THE PROBLEM: From the first line of the data below through the line holding "R4, R90). -/", write out each line exactly as it stands.
START EXTRACTED INFORMATION
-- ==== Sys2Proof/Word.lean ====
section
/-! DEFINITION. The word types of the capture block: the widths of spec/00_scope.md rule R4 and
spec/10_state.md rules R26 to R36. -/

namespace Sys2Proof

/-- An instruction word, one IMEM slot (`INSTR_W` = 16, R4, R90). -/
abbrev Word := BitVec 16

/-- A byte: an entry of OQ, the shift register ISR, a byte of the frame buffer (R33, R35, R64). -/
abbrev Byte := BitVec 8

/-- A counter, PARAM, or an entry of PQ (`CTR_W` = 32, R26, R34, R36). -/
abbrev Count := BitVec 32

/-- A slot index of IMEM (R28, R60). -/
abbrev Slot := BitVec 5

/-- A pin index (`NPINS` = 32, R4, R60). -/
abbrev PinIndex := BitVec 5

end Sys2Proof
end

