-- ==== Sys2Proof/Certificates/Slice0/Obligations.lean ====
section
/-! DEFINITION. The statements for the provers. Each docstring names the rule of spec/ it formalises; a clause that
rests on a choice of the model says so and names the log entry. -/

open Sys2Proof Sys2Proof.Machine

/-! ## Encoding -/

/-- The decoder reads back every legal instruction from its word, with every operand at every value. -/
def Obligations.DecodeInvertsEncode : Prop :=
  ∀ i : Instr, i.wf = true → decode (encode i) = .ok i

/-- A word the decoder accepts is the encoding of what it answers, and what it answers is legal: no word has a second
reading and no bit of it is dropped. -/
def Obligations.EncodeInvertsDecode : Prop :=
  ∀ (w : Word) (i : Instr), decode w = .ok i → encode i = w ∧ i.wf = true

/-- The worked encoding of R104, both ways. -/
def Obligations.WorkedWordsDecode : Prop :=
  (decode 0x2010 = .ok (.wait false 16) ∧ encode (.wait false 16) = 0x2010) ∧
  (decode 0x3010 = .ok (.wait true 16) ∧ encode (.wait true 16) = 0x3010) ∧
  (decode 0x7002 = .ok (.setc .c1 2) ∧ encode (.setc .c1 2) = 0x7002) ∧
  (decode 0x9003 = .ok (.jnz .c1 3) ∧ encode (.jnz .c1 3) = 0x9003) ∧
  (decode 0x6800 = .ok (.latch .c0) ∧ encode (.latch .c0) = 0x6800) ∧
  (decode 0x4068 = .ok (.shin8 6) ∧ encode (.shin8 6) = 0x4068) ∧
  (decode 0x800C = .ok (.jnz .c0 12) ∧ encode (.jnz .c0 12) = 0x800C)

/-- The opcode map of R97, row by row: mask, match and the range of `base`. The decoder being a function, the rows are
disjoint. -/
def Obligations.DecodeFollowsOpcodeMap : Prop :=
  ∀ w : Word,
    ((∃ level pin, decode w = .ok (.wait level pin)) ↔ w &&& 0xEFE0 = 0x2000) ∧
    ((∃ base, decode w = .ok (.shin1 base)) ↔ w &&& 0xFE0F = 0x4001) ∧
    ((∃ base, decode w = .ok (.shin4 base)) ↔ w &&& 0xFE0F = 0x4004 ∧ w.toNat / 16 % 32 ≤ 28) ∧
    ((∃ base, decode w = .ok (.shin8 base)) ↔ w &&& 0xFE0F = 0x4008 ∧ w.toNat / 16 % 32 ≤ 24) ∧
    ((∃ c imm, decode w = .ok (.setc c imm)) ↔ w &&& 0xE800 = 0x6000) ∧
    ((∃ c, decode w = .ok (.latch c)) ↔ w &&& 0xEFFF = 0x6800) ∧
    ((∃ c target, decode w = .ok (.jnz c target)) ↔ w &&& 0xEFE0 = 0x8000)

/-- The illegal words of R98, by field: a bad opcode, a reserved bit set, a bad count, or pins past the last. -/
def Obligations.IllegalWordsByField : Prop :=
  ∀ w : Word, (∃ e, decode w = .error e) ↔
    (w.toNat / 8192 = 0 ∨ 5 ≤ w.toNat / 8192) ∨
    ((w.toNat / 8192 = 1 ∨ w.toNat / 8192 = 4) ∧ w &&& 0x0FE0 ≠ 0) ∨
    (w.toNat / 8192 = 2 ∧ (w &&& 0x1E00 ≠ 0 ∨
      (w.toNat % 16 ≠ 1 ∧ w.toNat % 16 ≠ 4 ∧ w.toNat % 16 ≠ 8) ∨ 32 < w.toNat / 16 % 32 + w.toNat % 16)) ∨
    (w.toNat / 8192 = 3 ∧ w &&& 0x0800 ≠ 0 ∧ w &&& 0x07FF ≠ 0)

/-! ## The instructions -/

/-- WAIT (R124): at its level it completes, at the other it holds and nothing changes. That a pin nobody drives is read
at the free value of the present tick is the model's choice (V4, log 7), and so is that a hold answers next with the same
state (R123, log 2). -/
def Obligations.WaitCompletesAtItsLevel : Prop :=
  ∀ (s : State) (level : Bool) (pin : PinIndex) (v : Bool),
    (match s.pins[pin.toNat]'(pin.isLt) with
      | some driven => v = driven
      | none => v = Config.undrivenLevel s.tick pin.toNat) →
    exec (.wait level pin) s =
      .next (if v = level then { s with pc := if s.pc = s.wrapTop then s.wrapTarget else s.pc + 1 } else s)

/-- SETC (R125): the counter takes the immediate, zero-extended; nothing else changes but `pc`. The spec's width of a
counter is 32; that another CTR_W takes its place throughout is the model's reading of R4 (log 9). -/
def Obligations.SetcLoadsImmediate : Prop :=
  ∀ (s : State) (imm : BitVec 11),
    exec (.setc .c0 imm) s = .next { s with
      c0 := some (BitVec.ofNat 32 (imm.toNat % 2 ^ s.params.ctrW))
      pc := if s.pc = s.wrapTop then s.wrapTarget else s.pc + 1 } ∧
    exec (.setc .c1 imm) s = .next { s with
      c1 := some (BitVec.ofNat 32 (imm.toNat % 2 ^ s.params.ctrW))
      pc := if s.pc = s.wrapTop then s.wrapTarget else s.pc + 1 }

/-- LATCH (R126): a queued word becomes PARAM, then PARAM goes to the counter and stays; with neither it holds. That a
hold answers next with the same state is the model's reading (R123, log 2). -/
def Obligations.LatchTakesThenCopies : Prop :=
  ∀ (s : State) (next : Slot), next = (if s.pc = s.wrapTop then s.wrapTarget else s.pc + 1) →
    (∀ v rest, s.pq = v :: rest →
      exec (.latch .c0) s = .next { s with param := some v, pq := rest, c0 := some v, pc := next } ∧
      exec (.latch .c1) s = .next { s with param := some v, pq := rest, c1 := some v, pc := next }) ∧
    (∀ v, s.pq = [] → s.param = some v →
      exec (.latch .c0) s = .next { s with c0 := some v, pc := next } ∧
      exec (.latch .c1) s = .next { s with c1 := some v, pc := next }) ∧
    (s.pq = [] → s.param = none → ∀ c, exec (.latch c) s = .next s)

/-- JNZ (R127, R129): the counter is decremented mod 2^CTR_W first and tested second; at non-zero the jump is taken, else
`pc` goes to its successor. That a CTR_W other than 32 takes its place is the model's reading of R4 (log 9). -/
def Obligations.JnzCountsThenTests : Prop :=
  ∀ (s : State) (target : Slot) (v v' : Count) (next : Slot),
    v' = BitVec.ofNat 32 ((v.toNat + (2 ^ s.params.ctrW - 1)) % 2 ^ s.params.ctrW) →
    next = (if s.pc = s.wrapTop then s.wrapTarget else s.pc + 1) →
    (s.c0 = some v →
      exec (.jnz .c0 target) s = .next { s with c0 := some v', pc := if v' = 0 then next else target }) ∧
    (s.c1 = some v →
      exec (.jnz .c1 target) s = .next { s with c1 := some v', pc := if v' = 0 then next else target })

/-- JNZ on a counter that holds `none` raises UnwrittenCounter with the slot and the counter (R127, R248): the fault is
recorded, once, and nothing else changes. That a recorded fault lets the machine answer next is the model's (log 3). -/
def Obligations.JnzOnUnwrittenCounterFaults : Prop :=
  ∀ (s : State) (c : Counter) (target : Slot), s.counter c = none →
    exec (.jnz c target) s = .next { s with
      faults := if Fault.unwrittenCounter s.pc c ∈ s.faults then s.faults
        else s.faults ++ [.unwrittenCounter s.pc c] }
END EXTRACTED INFORMATION
YOUR RESPONSE:
-- ==== Sys2Proof/Word.lean ====
section
/-! DEFINITION. The word types of the capture block: the widths of spec/00_scope.md rule R4 and
spec/10_state.md rules R26 to R36. -/

namespace Sys2Proof

/-- An instruction word, one IMEM slot (`INSTR_W` = 16, R4, R90). -/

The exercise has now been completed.